Personally, I empathize - I've spent 1.5 years living in the suburbs (taking care of my ill mother), and it was a horrible shock at first (I came from San Francisco, which I loved a lot, and still love). It felt like an imprisonment of sorts. Part of it was that I really couldn't go anywhere - I had no car, and my mother required a lot of attention - but part of it was the soullessness of it all.

But you know what? I came to kinda like the place, after a while. No, I still wouldn't choose to live in the suburbs voluntarily. I live in a big city now, and I'm happy here. But I enjoyed growing things in my parents' back yard. I liked walking around the neighborhood at night and watching the stars. I found neighborhood coffee shops and bookstores that relieved the monotony somewhat. It wasn't all bad.

But if it is making you very unhappy, just sell the house. It's only money. Psychiatrist bills would cost more.

Wednesday, February 13, 2008 10:03 PM

I am living your worst nightmare.

Dear LW, my God how I sympathise.

I am 12 years down your road. My wife and I are in therapy for the third time, but finally separating. The house has been at the center of our difficulty all along the way, and English doesn't have words for the river of pain that I've been swimming in. I was sucked into depression within months after the move; it took many more months to recover... after which the house, of course, was still staring me in the face.

For years I thought: if the house were on fire and my daughter were inside, I'd walk through fire to get to her. Otherwise, I'd turn my back, and the rest would be a clerical inconvenience.

Then I discovered the scale of the clerical inconvenience. The house was destroyed by a broken heating pipe on the second floor. Now picture this:

1. The house is turned into a mold-ridden reminder of the decision you never made.

2. The "amelioration" people move in.

3. The insurance company gives you a 29-page document of line items, as their estimate for repair.

4. Then you have to rebuild the house you despised for 12 years. (Note: This introduces a contractor into your life.)

All this is only fair if you love, I mean you LOVE, where you live. Otherwise it is insult after laughing, wretching insult added to injury. In the end, it will probably destroy your marriage. And even then, everyone around you will force you to question whether it's the house, or you.

Trust me: it's the house.

P.S. You gonna have kids? You're gonna want sidewalks. My particular suburb has none. Imagine teaching your kids to ride their bikes -- how many teenage drivers are there in your neighborhood?

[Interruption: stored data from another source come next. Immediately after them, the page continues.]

-- ==== Sys2Proof/WellFormed.lean ====
section
/-! DEFINITION. Which instructions the encodings of 30_encoding.md can express, for given parameters. -/

namespace Sys2Proof

/-- The write data of `TXE_OFF` has bit `CR_TXE` clear and that of `TXE_ON` has it set (30:R97: the patterns are
disjoint by that bit). Every other operand fits its field by its type. -/
def Instr.wellFormed (p : Params) : Instr → Bool
  | .txeOff w => !w.getLsbD p.crTxe
  | .txeOn w => w.getLsbD p.crTxe
  | .sense => true
  | .rxpoll _ _ => true
  | .txstream _ => true
  | .rdDr => true
  | .rdRsr => true
  | .rdCr => true
  | .rdFr => true
  | .wrDr _ => true
  | .clrOe => true
  | .clrUe => true

end Sys2Proof
end

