-- ==== Sys2Proof/Machine/Ports.lean ====
section
/-! DEFINITION. The six port micro-operations (30:R90(3), 40:R130 to R135). `LOG` is `raiseEvent` and `RETURN` is
`returnWith`, both in Ops.lean. -/

namespace Sys2Proof.Machine

/-- `CHK` (40:R130): the cancellation checkpoint with its successor label. -/
def portChk (next : Label) (s : State) : Result :=
  if s.host.cancel then returnWith .aborted 0 s else .next (goto next s)

/-- `PRODUCE` (40:R131): `(E.pb, E.pm) <- Produce(E.addr)`. The answer is the next one listed for the producer, and a
free value when none is listed (45:R233, log entry 17). -/
def portProduce (s : State) : State :=
  let s1 := { s with obs := { s.obs with calls := s.obs.calls ++ [s.eng.addr] } }
  match s.env.producer with
  | (b, m) :: rest =>
    { s1 with eng := { s1.eng with pb := b, pm := m }, env := { s1.env with producer := rest } }
  | [] =>
    let a := Config.freeAnswer s.env.draws s.eng.addr
    usedDraws 1 { s1 with eng := { s1.eng with pb := a.1, pm := a.2 } }

/-- `BUFWR` (40:R132): `Buf[E.n] <- E.d[7:0]`. -/
def portBufwr (s : State) : Result :=
  if s.host.bufPresent && decide (s.eng.n < s.eng.cap) then
    .next { s with host := { s.host with buf := Memory.write s.host.buf s.eng.n (dataOf s.eng.d) } }
  else .fault .bufferOutOfRange

/-- `SLEEP` (40:R133): no effect; the model has no clock, and the other agents may step here as at any other point
(45:R241). Nothing depends on `Config.sleepInterval`. -/
def portSleep (s : State) : State := s

end Sys2Proof.Machine
end

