theorem txfeOf_frRead {s : State} (hv : s.par.Valid) : txfeOf s.par (frRead s).eng.f = decide (s.bsc.txq = []) := by
  rw [frRead_eng, txfeOf_frValue hv, Bsc.txfe, Bool.eq_iff_iff]
  simp

theorem rxbusyOf_frRead {s : State} (hv : s.par.Valid) :
    rxbusyOf s.par (frRead s).eng.f = decide (s.bsc.bus = .masterWriting) := by
  rw [frRead_eng, rxbusyOf_frValue hv, Bsc.rxbusy]
  rfl

theorem oeOf_rsrRead (s : State) : oeOf (rsrRead s).eng.r = s.bsc.oe := oeOf_rsrValue s.bsc (drawWord s)

/-! ### SENSE (43:R211) -/

theorem engineStep_snRd {s : State} (hv : s.par.Valid) (hready : s.host.ready = true) (hpc : s.pc = .snRd) :
    engineStep s = .next (goto .snDone (frRead s)) := by
  rw [engineStep_frRead hv hready (by simp [fetch, hpc])]
  simp [afterRequest, hpc]

theorem engineStep_snDone {s : State} (hpc : s.pc = .snDone) : engineStep s = stepSnDone s := by
  simp [engineStep, fetch, internalStep, hpc]

/-! ### The checkpoints (40:R130) -/

theorem engineStep_checkpoint {s : State} {l next : Label} (hl : (l, next) ∈ checkpoints) (hpc : s.pc = l) :
    engineStep s = portChk next s := by
  simp only [checkpoints, List.mem_cons, Prod.mk.injEq, List.not_mem_nil, or_false] at hl
  obtain ⟨rfl, rfl⟩ | ⟨rfl, rfl⟩ | ⟨rfl, rfl⟩ | ⟨rfl, rfl⟩ | ⟨rfl, rfl⟩ := hl <;>
    simp [engineStep, fetch, internalStep, hpc]

theorem portChk_of_cancel (next : Label) {s : State} (h : s.host.cancel = true) : portChk next s = .next { s with
    pc := .idle, obs := { s.obs with responses := s.obs.responses ++ [0x80000000#32] } } := by
  rw [portChk, if_pos h, returnWith_fits _ _ _ (by decide), responseWord_aborted]

theorem portChk_of_not_cancel (next : Label) {s : State} (h : s.host.cancel = false) :
    portChk next s = .next (goto next s) :=
  if_neg (ne_true_of_eq_false h)

/-! ### RXPOLL (41:R151 to R158) -/

theorem engineStep_rxEntry {s : State} (hpc : s.pc = .rxEntry) : engineStep s = stepRxEntry s := by
  simp [engineStep, fetch, internalStep, hpc]

theorem engineStep_rxCond_full {s : State} (hpc : s.pc = .rxCond) (hfull : s.eng.cap ≤ s.eng.n) :
    engineStep s = .next (goto .rxDone s) := by
  simp [engineStep, fetch, internalStep, hpc, Nat.not_lt.mpr hfull]

theorem engineStep_rxCond_room {s : State} (hv : s.par.Valid) (hready : s.host.ready = true) (hpc : s.pc = .rxCond)
    (hroom : s.eng.n < s.eng.cap) :
    engineStep s = .next (goto (if s.bsc.rxq = [] then .rxDone else .rxK1) (frRead s)) := by
  rw [engineStep_frRead hv hready (by simp [fetch, hpc, hroom])]
  simp only [afterRequest, frRead_pc, hpc, frRead_par, rxfeOf_frRead hv, decide_eq_true_eq]

theorem engineStep_rxRsr {s : State} (hv : s.par.Valid) (hready : s.host.ready = true) (hpc : s.pc = .rxRsr) :
    engineStep s = .next (goto .rxClr (rsrRead s)) := by
  rw [engineStep_rsrRead hv hready (by simp [fetch, hpc])]
  simp [afterRequest, hpc]
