-- ==== Sys2Proof/Proofs/Agents.lean ====
section
/-! PROOFS. The steps of the I2C master and of the host (45_environment_agents.md sections 3 and 5): what each one does,
and what none of them can do. -/

namespace Sys2Proof.Machine

/-! ### Single steps of the master -/

/-- 45:R225: with TXE = 1 and a byte in the latch the master gets it, and the latch is loaded again. -/
theorem byteClockedOut_of_latched {s : State} {b : Byte} (htxe : txeOf s.par s.bsc.cr = true) (hb : s.bsc.txl = some b) :
    byteClockedOut s =
      masterReceives b { s with bsc := { s.bsc with txl := s.bsc.txq.head?, txq := s.bsc.txq.tail } } := by
  have hload := loadLatch_empty s.par { s.bsc with txl := none } htxe rfl
  rw [byteClockedOut, if_pos htxe]
  simp only [hb, hload]

/-- 45:R225, R228: with TXE = 1 and no byte available the read is an underrun. -/
theorem byteClockedOut_of_underrun {s : State} (htxe : txeOf s.par s.bsc.cr = true) (hb : s.bsc.txl = none) :
    byteClockedOut s =
      usedDraws 1 (masterReceives (dataOf (drawWord s)) { s with bsc := { s.bsc with ue := true } }) := by
  rw [byteClockedOut, if_pos htxe]
  simp only [hb]

/-- Settles O42: the two cases of a read while TXE = 1, by the latch. -/
theorem masterRead_gives_latched_byte : Obligations.MasterRead := by
  intro s rest hturn hbus htxe hset
  have hstep : step s = .next (byteClockedOut (withScript rest s)) :=
    (step_of_master hturn).trans (masterRead_of_setUp (s := withScript rest s) hbus hset)
  refine ⟨fun b hb => ?_, fun hb => ?_⟩
  · rw [hstep, byteClockedOut_of_latched (s := withScript rest s) htxe hb]
    rfl
  · rw [byteClockedOut_of_underrun (s := withScript rest s) htxe hb] at hstep
    exact ⟨_, _, hstep, rfl⟩

/-- Settles O44: the model sets the phase whatever it was, so also outside the phase it leads to. -/
theorem masterChangesPhase : Obligations.MasterChangesPhase := by
  intro s m p rest hm hturn _
  rw [step_of_master hturn]
  simp only [List.mem_cons, Prod.mk.injEq, List.not_mem_nil, or_false] at hm
  obtain ⟨rfl, rfl⟩ | ⟨rfl, rfl⟩ | ⟨rfl, rfl⟩ := hm <;> rfl

/-- Settles O45: the setup is tested after the phase. -/
theorem masterOutsideSetupRefused : Obligations.MasterOutsideSetupRefused := by
  intro s rest
  refine ⟨fun b hturn hbus hset => ?_, fun hturn hbus hset => ?_⟩
  · exact (step_of_master hturn).trans ((if_pos hbus).trans (if_neg (ne_true_of_eq_false hset)))
  · exact (step_of_master hturn).trans ((if_pos hbus).trans (if_neg (ne_true_of_eq_false hset)))

/-- A phase step in the phase it leads to changes nothing. -/
theorem busTo_same {p : BusPhase} {s : State} (h : s.bsc.bus = p) : busTo p s = s := by
  rw [← h]
  rfl

/-- Settles O46: a transfer outside its phase is the other branch of its first test, and a phase step is idempotent. -/
theorem masterStepNotEnabled : Obligations.MasterStepNotEnabled := by
  intro s m rest hturn hcase
  rw [step_of_master hturn]
  obtain ⟨⟨b, rfl⟩, hbus⟩ | ⟨rfl, hbus⟩ | ⟨rfl, hbus⟩ | ⟨rfl, hbus⟩ | ⟨rfl, hbus⟩ := hcase
  · exact if_neg hbus
  · exact if_neg hbus
  · exact congrArg _ (busTo_same (s := withScript rest s) hbus)
  · exact congrArg _ (busTo_same (s := withScript rest s) hbus)
  · exact congrArg _ (busTo_same (s := withScript rest s) hbus)

/-! ### What no step of the master does -/

/-- What every step of the master keeps, and how far it can move the queues and the flags (45:R232). -/
structure MasterFrame (s t : State) : Prop where
  par : t.par = s.par
  pc : t.pc = s.pc
  half : t.half = s.half
  eng : t.eng = s.eng
  host : t.host = s.host
  log : t.log = s.log
  obs : t.obs = { s.obs with masterGot := t.obs.masterGot }
  got : s.obs.masterGot <+: t.obs.masterGot
  cr : t.bsc.cr = s.bsc.cr
  oe : s.bsc.oe = true → t.bsc.oe = true
  ue : s.bsc.ue = true → t.bsc.ue = true
  rxq : s.bsc.rxq <+: t.bsc.rxq
  txq : t.bsc.txq.length ≤ s.bsc.txq.length
  path : (t.bsc.txl.toList ++ t.bsc.txq) <:+ (s.bsc.txl.toList ++ s.bsc.txq)
  inv : s.bsc.Inv s.par → t.bsc.Inv s.par

/-- A step that is not enabled. -/
theorem MasterFrame.refl (s : State) : MasterFrame s s where
  par := rfl
  pc := rfl
  half := rfl
  eng := rfl
  host := rfl
  log := rfl
  obs := rfl
  got := List.prefix_rfl
  cr := rfl
  oe := id
  ue := id
  rxq := List.prefix_rfl
  txq := Nat.le_refl _
  path := List.suffix_rfl
  inv := id

theorem busTo_frame (p : BusPhase) (s : State) : MasterFrame s (busTo p s) :=
  { MasterFrame.refl s with inv := fun h => ⟨h.rx, h.tx, h.latch⟩ }

theorem byteArrives_frame (b : Byte) (s : State) : MasterFrame s { s with bsc := byteArrives s.par b s.bsc } := by
  unfold byteArrives
  split
  next hroom =>
    exact { MasterFrame.refl s with
      rxq := List.prefix_append _ _
      inv := fun h => ⟨by simpa using hroom, h.tx, h.latch⟩ }
  next => exact { MasterFrame.refl s with oe := fun _ => rfl, inv := fun h => ⟨h.rx, h.tx, h.latch⟩ }

/-- The head and the tail of a list are the list. -/
theorem head?_toList_append_tail {α : Type} (l : List α) : l.head?.toList ++ l.tail = l := by
  cases l <;> rfl

theorem byteClockedOut_frame (s : State) : MasterFrame s (byteClockedOut s) := by
  cases htxe : txeOf s.par s.bsc.cr with
  | false =>
    rw [byteClockedOut_of_not_txe htxe]
    exact { MasterFrame.refl s with
      obs := rfl
      got := List.prefix_append _ _
      ue := fun h => by simp [h]
      inv := fun h => ⟨h.rx, h.tx, h.latch⟩ }
  | true =>
    cases hb : s.bsc.txl with
    | none =>
      rw [byteClockedOut_of_underrun htxe hb]
      exact { MasterFrame.refl s with
        obs := rfl
        got := List.prefix_append _ _
        ue := fun _ => rfl
        inv := fun h => ⟨h.rx, h.tx, h.latch⟩ }
    | some b =>
      rw [byteClockedOut_of_latched htxe hb]
      exact { MasterFrame.refl s with
        obs := rfl
        got := List.prefix_append _ _
        txq := by simp
        path := by
          rw [hb]
          exact ⟨[b], by simp [head?_toList_append_tail]⟩
        inv := fun h => ⟨h.rx, by simpa using Nat.le_add_right_of_le h.tx,
          fun _ hnone => congrArg List.tail (List.head?_eq_none_iff.mp hnone)⟩ }

theorem masterStep_frame {m : MasterStep} {s t : State} (h : masterStep m s = .next t) : MasterFrame s t := by
  cases m with
  | startWrite | startRead | stop =>
    cases h
    exact busTo_frame _ s
  | write b =>
    simp only [masterStep, masterWrite] at h
    split_ifs at h <;> cases h
    · exact byteArrives_frame b s
    · exact MasterFrame.refl s
  | read =>
    simp only [masterStep, masterRead] at h
    split_ifs at h <;> cases h
    · exact byteClockedOut_frame s
    · exact MasterFrame.refl s

/-- Settles O47: it is the frame of every step of the master. -/
theorem masterCannot : Obligations.MasterCannot := by
  intro s t m rest hturn hstep
  have hframe := masterStep_frame ((step_of_master hturn).symm.trans hstep)
  exact ⟨hframe.cr, hframe.host, hframe.eng, hframe.pc, hframe.log, by rw [hframe.obs]; rfl, hframe.oe, hframe.ue,
    hframe.rxq, hframe.path⟩

/-! ### The host -/

theorem step_of_host {s : State} {x : HostStep} {rest : List Turn} (h : s.env.script = .host x :: rest) :
    step s = .next (hostStep x (withScript rest s)) := by
  simp only [step, h]

/-- What no step of the host touches. -/
theorem hostStep_frame (x : HostStep) (s : State) :
    (hostStep x s).par = s.par ∧ (hostStep x s).half = s.half ∧ (hostStep x s).eng = s.eng ∧ (hostStep x s).pc = s.pc ∧
    (hostStep x s).log = s.log ∧ (hostStep x s).obs = s.obs ∧ (hostStep x s).env.script = s.env.script ∧
    (hostStep x s).env.producer = s.env.producer := by
  cases x with
  | cancel => exact ⟨rfl, rfl, rfl, rfl, rfl, rfl, rfl, rfl⟩
  | issue | uncancel | setup | teardown | unmap =>
    simp only [hostStep]
    split <;> exact ⟨rfl, rfl, rfl, rfl, rfl, rfl, rfl, rfl⟩

/-- `H.SETUP` acts in `IDLE` with the window not mapped (45:R238). -/
theorem hostStep_setup {s : State} (hpc : s.pc = .idle) (hready : s.host.ready = false) :
    hostStep (.setup true) s =
      usedDraws 6 { s with bsc := setUpBsc s.par s.env.draws s.bsc, host := { s.host with ready := true } } := by
  simp [hostStep, hpc, hready]

theorem hostStep_setup_not_enabled {mapped : Bool} {s : State}
    (h : mapped = false ∨ s.pc ≠ .idle ∨ s.host.ready = true) : hostStep (.setup mapped) s = s := by
  obtain rfl | hpc | hready := h
  · simp [hostStep]
  · simp [hostStep, hpc]
  · simp [hostStep, hready]

/-- The setup leaves the queues within their depths, whatever the free bytes are. -/
theorem setUpBsc_inv (p : Params) (k : Nat) (b : Bsc) : (setUpBsc p k b).Inv p :=
  loadLatch_inv _ _ (by simp) (by simp)

/-- The setup leaves the four bits of 45:R238 set. -/
theorem launchSetUp_setUpBsc {p : Params} (h : p.Valid) (k : Nat) (b : Bsc) :
    launchSetUp p (setUpBsc p k b).cr = true := by
  obtain ⟨hen, htxe, hrxe, hi2c, -⟩ : Config.crEn < 32 ∧ p.crTxe < 32 ∧ p.crRxe < 32 ∧ p.crI2c < 32 ∧ p.crBrk < 32 := by
    simpa [Params.crBits] using h.crBitFits
  simp [setUpBsc, launchSetUp, receiveSetUp, txeOf, setupWord, getLsbD_bit, hen, htxe, hrxe, hi2c]

/-- Settles O48: the frame of every host step, then each step with and without its enabling condition. -/
theorem hostSteps : Obligations.HostSteps := by
  intro s x rest hturn
  obtain ⟨hpar, hhalf, heng, hpc, hlog, hobs, hscript, hproducer⟩ := hostStep_frame x (withScript rest s)
  refine ⟨_, step_of_host hturn, hpar, hhalf, heng, hpc, hlog, hobs, hscript, hproducer, ?issue, ?cancel, ?uncancel,
    ?setup, ?setupNotEnabled, ?setupFails, ?teardown, ?unmap⟩
  case issue =>
    rintro cw cells rfl
    by_cases hcmd : s.host.cmd = none <;> simp [hostStep, hcmd]
  case cancel =>
    rintro rfl
    exact ⟨rfl, rfl⟩
  case uncancel =>
    rintro rfl
    by_cases hidle : s.pc = .idle <;> simp [hostStep, hidle]
  case setup =>
    rintro rfl hidle hready
    rw [hostStep_setup (s := withScript rest s) hidle hready]
    exact ⟨rfl, fun hv => launchSetUp_setUpBsc hv _ _, setUpBsc_inv _ _ _⟩
  case setupNotEnabled =>
    rintro rfl hnot
    rw [hostStep_setup_not_enabled (s := withScript rest s) (.inr hnot)]
    exact ⟨rfl, rfl⟩
  case setupFails =>
    rintro rfl
    rw [hostStep_setup_not_enabled (s := withScript rest s) (.inl rfl)]
    exact ⟨rfl, rfl⟩
  case teardown =>
    rintro rfl
    by_cases hidle : s.pc = .idle <;> simp [hostStep, hidle]
  case unmap =>
    rintro rfl
    by_cases hidle : s.pc = .idle <;> simp [hostStep, hidle]

end Sys2Proof.Machine
end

Wednesday, February 13, 2008 10:08 PM

I Know EXACTLY what the author means. I escaped

I spent 9 months in the McMansion-strip mall-wasn't here last year, fakeness of Chula Vista CA. Empty souls that have reached the pinnacle of cocooning inside their 5000 square foot testament to what someone else told them was supposed to be happiness.

No decent food, just chain chow halls. A complete absence of intellectual curiosity. Unless you have a kid your never going to meet any "friends". After a few months, I could feel myself wanting to fill the emptiness with stuff, replacing my desire for better with just more. Thank the gods of destiny I got recruited back to the San Francisco Bay Area.

Get out of Generica, it'll turn you into a drone. One does not have to live in a city, I've also been perfectly content in small mountain towns but plastic soul suburbia... never again.